Besides that, up until 2008-2010, the “free and open web” was littered with proprietary Flash apps.

But that was a choice made by the market to adopt Flash instead of having of having all of the Microsoft stuff forced on them. Nobody forced developers to adopt Flash and there were other choices for audio/video, even if they weren’t as popular as Flash.

And if you don’t remember, the “modern web” as it exists today with Ajax was actually a Microsoft addition that everyone else added.

Well, to be accurate, Microsoft shipped XMLHttpRequest in IE 5.0 in 1999, as a proprietary Active X component for their products; it was never intended to be a web standard.
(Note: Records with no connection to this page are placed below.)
-- ==== Sys2Proof/Laws/Exec.lean ====
section
/-! SUPPORT. What an instruction can do, said once: `exec_cases` lists every next state `exec` can answer, and the lemmas
before it say the same of the shared operations. -/

namespace Sys2Proof.Machine

/-- Every instruction answers a next state by its own `.next`; the halt check of a command that is not read-only (R230). -/
theorem State.unlessHalted_cases (s : State) (f : State → State) :
    (s.halted = true ∧ s.unlessHalted f = s.finish .halted 0) ∨ (s.halted = false ∧ s.unlessHalted f = f s) := by
  cases h : s.halted <;> simp [State.unlessHalted, h]

theorem State.unlessHalted_of_running {s : State} (h : s.halted = false) (f : State → State) :
    s.unlessHalted f = f s := by
  simp [State.unlessHalted, h]

theorem State.unlessHalted_of_halted {s : State} (h : s.halted = true) (f : State → State) :
    s.unlessHalted f = s.finish .halted 0 := by
  simp [State.unlessHalted, h]

/-! ## Frames of the shared operations -/

/-- An acquire writes its pool's slots and registers, or nothing. -/
theorem State.acquireHp_frame (s : State) (a : Word64) (t : Tag) :
    ∃ x y c v, s.acquireHp a t = { s with hpSlots := x, hpWin := y }.finish c v ∧
      c ∈ [Status.ok, .poolExhausted, .refOverflow] ∧ (c ≠ .ok → x = s.hpSlots ∧ y = s.hpWin ∧ v = 0) := by
  rcases s.acquireHp_cases a t rfl with ⟨i, _, _, _, ⟨_, h⟩ | ⟨_, h⟩⟩ | ⟨_, ⟨i, _, _, _, h⟩ | ⟨_, h⟩⟩
  · exact ⟨_, _, _, _, h, by simp, by simp⟩
  · exact ⟨_, _, _, _, h, by simp, by simp⟩
  · rw [State.writeWins_programHp] at h; exact ⟨_, _, _, _, h, by simp, by simp⟩
  · exact ⟨_, _, _, _, h, by simp, by simp⟩

theorem State.acquireSas_frame (s : State) (a : Word) :
    ∃ x y c v, s.acquireSas a = { s with sasSlots := x, sasWin := y }.finish c v ∧
      c ∈ [Status.ok, .poolExhausted, .refOverflow] ∧ (c ≠ .ok → x = s.sasSlots ∧ y = s.sasWin ∧ v = 0) := by
  rcases s.acquireSas_cases a rfl with ⟨i, _, _, _, ⟨_, h⟩ | ⟨_, h⟩⟩ | ⟨_, ⟨i, _, _, _, h⟩ | ⟨_, h⟩⟩
  · exact ⟨_, _, _, _, h, by simp, by simp⟩
  · exact ⟨_, _, _, _, h, by simp, by simp⟩
  · rw [State.writeWins_programSas] at h; exact ⟨_, _, _, _, h, by simp, by simp⟩
  · exact ⟨_, _, _, _, h, by simp, by simp⟩

/-- A release writes its pool's slots and registers, or nothing. -/
theorem State.releaseHp_frame (s : State) (p : Word) :
    ∃ x y c, s.releaseHp p = { s with hpSlots := x, hpWin := y }.finish c 0 ∧
      c ∈ [Status.ok, .badPointer, .notAcquired] ∧ (c ≠ .ok → x = s.hpSlots ∧ y = s.hpWin) := by
  rcases s.releaseHp_cases p with ⟨_, h⟩ | ⟨i, _, ⟨_, h⟩ | ⟨_, h⟩ | ⟨_, _, h⟩⟩
  · exact ⟨_, _, _, h, by simp, by simp⟩
  · exact ⟨_, _, _, h, by simp, by simp⟩
  · rw [State.writeWins_clearHp] at h; exact ⟨_, _, _, h, by simp, by simp⟩
  · exact ⟨_, _, _, h, by simp, by simp⟩

theorem State.releaseSas_frame (s : State) (p : Word) :
    ∃ x y c, s.releaseSas p = { s with sasSlots := x, sasWin := y }.finish c 0 ∧
      c ∈ [Status.ok, .badPointer, .notAcquired] ∧ (c ≠ .ok → x = s.sasSlots ∧ y = s.sasWin) := by
  rcases s.releaseSas_cases p with ⟨_, h⟩ | ⟨i, _, ⟨_, h⟩ | ⟨_, h⟩ | ⟨_, _, h⟩⟩
  · exact ⟨_, _, _, h, by simp, by simp⟩
  · exact ⟨_, _, _, h, by simp, by simp⟩
  · rw [State.writeWins_clearSas] at h; exact ⟨_, _, _, h, by simp, by simp⟩
  · exact ⟨_, _, _, h, by simp, by simp⟩

/-- A byte the RX port takes writes the receive machine's elements only. -/
theorem State.takeRxByte_frame (s : State) (b : Byte) :
    ∃ m st r p e k, s.takeRxByte b =
      { s with rxbuf := m, rxState := st, rxRemain := r, rxPlen := p, rxExpect := e, pktReady := k } := by
  unfold State.takeRxByte
  dsimp only
  split
  · unfold State.completeState
    split
    · unfold State.completeHeader
      split
      · dsimp only; split <;> exact ⟨_, _, _, _, _, _, rfl⟩
      · exact ⟨_, _, _, _, _, _, rfl⟩
    · exact ⟨_, _, _, _, _, _, rfl⟩
    · unfold State.completeFooter
      split
      · unfold State.updateExpect; split <;> exact ⟨_, _, _, _, _, _, rfl⟩
      · exact ⟨_, _, _, _, _, _, rfl⟩
  · exact ⟨_, _, _, _, _, _, rfl⟩

/-- TXBUILD emits a packet or finishes with RANGE (R118). -/
theorem State.buildPacket_cases (s : State) :
    (s.params.maxPayload < s.txPayloadLen.toNat ∧ s.buildPacket = s.finish .range 0) ∨
    (s.txPayloadLen.toNat ≤ s.params.maxPayload ∧
      s.buildPacket =
        { s with
          txSent := s.txSent + 1
          txout := s.txout ++ (s.outHeader (s.txSent + 1) ++ s.outPayload ++
            s.outFooter (s.outHeader (s.txSent + 1) ++ s.outPayload)) }.finish .ok (s.txSent + 1)) := by
  by_cases h : s.params.maxPayload < s.txPayloadLen.toNat
  · exact .inl ⟨h, if_pos h⟩
  · refine .inr ⟨Nat.le_of_not_lt h, ?_⟩
    rw [State.buildPacket, if_neg h]
    simp only [State.emit, State.finish, List.append_assoc]

/-! ## The inversion of `exec` -/

/-- What one instruction has done, when it answered `t`: it finished without an effect (an error code, or a read-only
command), or it had its one effect with code OK, or it was a byte of the RX port. -/
inductive Effect (s t : State) : Instr → Prop where
  /-- An error, or a read: RESULT and RSTAT only. -/
  | plain {i : Instr} (c : Status) (v : Word) (h : t = s.finish c v) (hc : i.isCommand = true)
      (hv : c ≠ .ok → v = 0) (hk : c ≠ .ok ∨ i.readOnly = true) : Effect s t i
  | wacqHp (g : Tag) (h : t = s.acquireHp s.hpAddr g) (hr : t.rstat = 0) : Effect s t (.wacqHp g)
  | wacqSas (h : t = s.acquireSas s.sasAddr) (h1 : s.arg1 = 0) (hr : t.rstat = 0) : Effect s t .wacqSas
  | wrelHp (h : t = s.releaseHp s.ptr) (hr : t.rstat = 0) : Effect s t .wrelHp
  | wrelSas (h : t = s.releaseSas s.ptr) (hr : t.rstat = 0) : Effect s t .wrelSas
  | txbuild (h : t = s.buildPacket) (hl : s.txPayloadLen.toNat ≤ s.params.maxPayload) : Effect s t .txbuild
  | txwr8 (h : t = { s with txbuf := s.txbuf.write s.offset s.data8 }.finish .ok 0)
      (ho : s.offset + 1 ≤ s.params.txbufSize) : Effect s t .txwr8
  | txwr32 (h : t = { s with txbuf := s.txbuf.write32 s.params.byteOrder s.offset s.data32 }.finish .ok 0)
      (ho : s.offset + 4 ≤ s.params.txbufSize) : Effect s t .txwr32
  | rxack (h : t = { s with pktReady := false }.finish .ok 0) (hr : s.pktReady = true) : Effect s t .rxack
  | csrCtrl (h : t = { s with connected := s.csrValue.getLsbD 0 }.finish .ok 0) : Effect s t (.csrwr 0x000)
  | csrExpect (h : t = { s with rxExpect := s.csrValue }.finish .ok 0) : Effect s t (.csrwr 0x004)
  | csrSent (h : t = { s with txSent := s.csrValue }.finish .ok 0) : Effect s t (.csrwr 0x005)
  | csrBeacon (h : t = { s with beaconCnt := s.csrValue }.finish .ok 0) : Effect s t (.csrwr 0x006)
  /-- The RX port took the byte, or is disabled and nothing changed (R140). -/
  | rxTaken (b : Byte) (he : s.rxEnabled = true) (h : t = s.takeRxByte b) : Effect s t (.rxByte b)
  | rxDisabled (b : Byte) (he : s.rxEnabled = false) (h : t = s) : Effect s t (.rxByte b)

/-- Everything `exec` can do. -/
theorem exec_cases {i : Instr} {s t : State} (h : exec i s = .next t) : Effect s t i := by
  have un : ∀ f, s.unlessHalted f = t → i.isCommand = true → Effect s t i ∨ (s.halted = false ∧ f s = t) := by
    intro f hf hc
    rcases s.unlessHalted_cases f with ⟨_, hu⟩ | ⟨hh, hu⟩
    · exact .inl (.plain .halted 0 (hf.symm.trans hu) hc (fun _ => rfl) (.inl (by simp)))
    · exact .inr ⟨hh, hu.symm.trans hf⟩
  cases i with
  | wacqHp g =>
    rcases un _ (Host.Outcome.next.inj h) rfl with h | ⟨_, h⟩
    · exact h
    · obtain ⟨x, y, c, v, ha, -, hf⟩ := s.acquireHp_frame s.hpAddr g
      by_cases hc : c = .ok
      · exact .wacqHp g h.symm (by rw [← h, ha, hc]; rfl)
      · obtain ⟨rfl, rfl, rfl⟩ := hf hc
        exact .plain c 0 (h.symm.trans ha) rfl (fun _ => rfl) (.inl hc)
  | wacqSas =>
    rcases un _ (Host.Outcome.next.inj h) rfl with h | ⟨_, h⟩
    · exact h
    · rw [State.acquireSasChecked] at h
      split at h
      · exact .plain .range 0 h.symm rfl (fun _ => rfl) (.inl (by simp))
      · next h1 =>
        obtain ⟨x, y, c, v, ha, -, hf⟩ := s.acquireSas_frame s.sasAddr
        by_cases hc : c = .ok
        · exact .wacqSas h.symm (not_not.mp h1) (by rw [← h, ha, hc]; rfl)
        · obtain ⟨rfl, rfl, rfl⟩ := hf hc
          exact .plain c 0 (h.symm.trans ha) rfl (fun _ => rfl) (.inl hc)
  | wrelHp =>
    rcases un _ (Host.Outcome.next.inj h) rfl with h | ⟨_, h⟩
    · exact h
    · obtain ⟨x, y, c, ha, -, hf⟩ := s.releaseHp_frame s.ptr
      by_cases hc : c = .ok
      · exact .wrelHp h.symm (by rw [← h, ha, hc]; rfl)
      · obtain ⟨rfl, rfl⟩ := hf hc
        exact .plain c 0 (h.symm.trans ha) rfl (fun _ => rfl) (.inl hc)
  | wrelSas =>
    rcases un _ (Host.Outcome.next.inj h) rfl with h | ⟨_, h⟩
    · exact h
    · obtain ⟨x, y, c, ha, -, hf⟩ := s.releaseSas_frame s.ptr
      by_cases hc : c = .ok
      · exact .wrelSas h.symm (by rw [← h, ha, hc]; rfl)
      · obtain ⟨rfl, rfl⟩ := hf hc
        exact .plain c 0 (h.symm.trans ha) rfl (fun _ => rfl) (.inl hc)
  | txbuild =>
    rcases un _ (Host.Outcome.next.inj h) rfl with h | ⟨_, h⟩
    · exact h
    · rcases s.buildPacket_cases with ⟨_, hb⟩ | ⟨hl, _⟩
      · exact .plain .range 0 (h.symm.trans hb) rfl (fun _ => rfl) (.inl (by simp))
      · exact .txbuild h.symm hl
  | txwr8 =>
    rcases un _ (Host.Outcome.next.inj h) rfl with h | ⟨_, h⟩
    · exact h
    · rw [State.txWrite8] at h
      split at h
      · exact .plain .range 0 h.symm rfl (fun _ => rfl) (.inl (by simp))
      · next ho => exact .txwr8 h.symm (Nat.le_of_not_lt ho)
  | txwr32 =>
    rcases un _ (Host.Outcome.next.inj h) rfl with h | ⟨_, h⟩
    · exact h
    · rw [State.txWrite32] at h
      split at h
      · exact .plain .range 0 h.symm rfl (fun _ => rfl) (.inl (by simp))
      · next ho => exact .txwr32 h.symm (Nat.le_of_not_lt ho)
  | rxack =>
    rcases un _ (Host.Outcome.next.inj h) rfl with h | ⟨_, h⟩
    · exact h
    · rw [State.ackPacket] at h
      split at h
      · next hr => exact .rxack h.symm hr
      · exact .plain .noPacket 0 h.symm rfl (fun _ => rfl) (.inl (by simp))
  | rxrd8 =>
    have h := Host.Outcome.next.inj h
    rw [State.rxRead8] at h
    split at h
    · exact .plain .range 0 h.symm rfl (fun _ => rfl) (.inl (by simp))
    · exact .plain .ok _ h.symm rfl (fun hc => absurd rfl hc) (.inr rfl)
  | rxrd32 =>
    have h := Host.Outcome.next.inj h
    rw [State.rxRead32] at h
    split at h
    · exact .plain .range 0 h.symm rfl (fun _ => rfl) (.inl (by simp))
    · exact .plain .ok _ h.symm rfl (fun hc => absurd rfl hc) (.inr rfl)
  | csrrd n =>
    have h := Host.Outcome.next.inj h
    split at h
    · exact .plain .illegal 0 h.symm rfl (fun _ => rfl) (.inl (by simp))
    · exact .plain .ok _ h.symm rfl (fun hc => absurd rfl hc) (.inr rfl)
  | csrwr n =>
    have h := Host.Outcome.next.inj h
    split at h
    · exact .plain .illegal 0 h.symm rfl (fun _ => rfl) (.inl (by simp))
    · next c hc =>
      rcases un _ h rfl with he | ⟨_, hw⟩
      · exact he
      · have hn : n = BitVec.ofNat 12 c.number := by
          rw [← (csrOfNumber_some hc).1, BitVec.ofNat_toNat, BitVec.setWidth_eq]
        subst hn
        cases c with
        | ctrl => exact .csrCtrl hw.symm
        | rxExpect => exact .csrExpect hw.symm
        | txSent => exact .csrSent hw.symm
        | beaconCnt => exact .csrBeacon hw.symm
        | status | rxRemain | rxPlen | hpSlotBaseLo i | hpSlotBaseHi i | hpSlotTag i | hpSlotRef i | hpWinLo i
        | hpWinHi i | sasSlotBase i | sasSlotRef i | sasWin i =>
          exact .plain .readOnly 0 hw.symm rfl (fun _ => rfl) (.inl (by simp))
  | rxByte b =>
    have h := Host.Outcome.next.inj h
    split at h
    · next he => exact .rxTaken b he h.symm
    · next he => exact .rxDisabled b (by simpa using he) h.symm

/-! ## RESULT and RSTAT are never read -/

theorem State.unlessHalted_finish (s : State) (c : Status) (v : Word) {f : State → State}
    (h : f (s.finish c v) = f s) : (s.finish c v).unlessHalted f = s.unlessHalted f := by
  have h1 : (s.finish c v).halted = s.halted := rfl
  rw [State.unlessHalted, State.unlessHalted, h1, h]
  rfl

/-- No command reads RESULT or RSTAT, so what one does after another has finished is what it would have done before
(R36). -/
theorem exec_finish {i : Instr} (hc : i.isCommand = true) (s : State) (c : Status) (v : Word) :
    exec i (s.finish c v) = exec i s := by
  cases i with
  | rxByte b => simp [Instr.isCommand] at hc
  | wacqHp g =>
    refine congrArg Host.Outcome.next (s.unlessHalted_finish c v ?_)
    let k := scanPool s.params.nHp (fun i => (s.hpSlot i).holds (alignTo s.params.wHp s.hpAddr) g)
      (fun i => (s.hpSlot i).ref == 0)
    change (s.finish c v).takeHp s.hpAddr g k = s.takeHp s.hpAddr g k
    generalize k = x
    cases x <;> rfl
  | wacqSas =>
    refine congrArg Host.Outcome.next (s.unlessHalted_finish c v ?_)
    let k := scanPool s.params.nSas (fun i => (s.sasSlot i).holds (alignTo s.params.wSas s.sasAddr))
      (fun i => (s.sasSlot i).ref == 0)
    change (if s.arg1 ≠ 0 then _ else State.takeSas _ _ k) = if s.arg1 ≠ 0 then _ else State.takeSas _ _ k
    generalize k = x
    cases x <;> rfl
  | wrelHp =>
    refine congrArg Host.Outcome.next (s.unlessHalted_finish c v ?_)
    simp only [State.releaseHp]
    rfl
  | wrelSas =>
    refine congrArg Host.Outcome.next (s.unlessHalted_finish c v ?_)
    simp only [State.releaseSas]
    rfl
  | txbuild => refine congrArg Host.Outcome.next (s.unlessHalted_finish c v ?_); rfl
  | txwr8 => refine congrArg Host.Outcome.next (s.unlessHalted_finish c v ?_); rfl
  | txwr32 => refine congrArg Host.Outcome.next (s.unlessHalted_finish c v ?_); rfl
  | rxack => refine congrArg Host.Outcome.next (s.unlessHalted_finish c v ?_); rfl
  | rxrd8 => rfl
  | rxrd32 => rfl
  | csrrd n =>
    refine congrArg Host.Outcome.next ?_
    rw [State.finish_params]
    cases csrOfNumber s.params n <;> rfl
  | csrwr n =>
    refine congrArg Host.Outcome.next ?_
    rw [State.finish_params]
    cases csrOfNumber s.params n with
    | none => rfl
    | some d => exact s.unlessHalted_finish c v (by cases d <;> rfl)

end Sys2Proof.Machine
end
But it was a cool idea so the other browser makers implemented it.

The term AJAX was coined by a Google employee in 2005 and was standardized by the W3C in 2006 [1].

It’s no different than Apple developing the canvas [2] element, which became a web standard, except they were more intentional than Microsoft was about XMLHttpRequest which would be renamed as AJAX.

Things would have been very different if the FTC and European regulators (who did make Microsoft ship a version of Windows without IE [3] hadn’t gotten involved.

[1]: https://en.wikipedia.org/wiki/Ajax_(programming)

[2]: https://en.wikipedia.org/wiki/Canvas_element

[3]: No IE onboard Windows 7 in Europe http://news.bbc.co.uk/2/hi/technology/8096701.stm


> But that was a choice made by the market to adopt Flash instead of having of having all of the Microsoft stuff forced on them. Nobody forced developers to adopt Flash and there were other choices for audio/video, even if they weren’t as popular as Flash.

The comment I replied to gave credit to the FTC. Which is not true.

> Microsoft made a deal with the government to stop most of its anticompetitive behavior. It was less about the bundling of IE with Windows than giving OEMs the choice to ship other browsers in addition to IE

Microsoft didn’t just promise “we will be good little boys”. The parent poster gave the credit to the FTC. Firefox didn’t become popular for awhile because it was bundled by OEMs. MS basically just stopped development on IE. Then Chrome took off because it was heavily advertised on the Google home page and bundled with third party downloads.

As far as IE not being bundled with windows 7 because of the EU. This is an example of government ineffectiveness. Windows 7 came out in 2009. Web browsing on the desktop was starting Gibbs yesterdays news by then. The iPhone had been out for two years and Chrome was already ascendant.


And that’s about as useless as the EU caring to protect users privacy and writing a 99 section 11 chapter law and the only thing users got were cookie pop ups.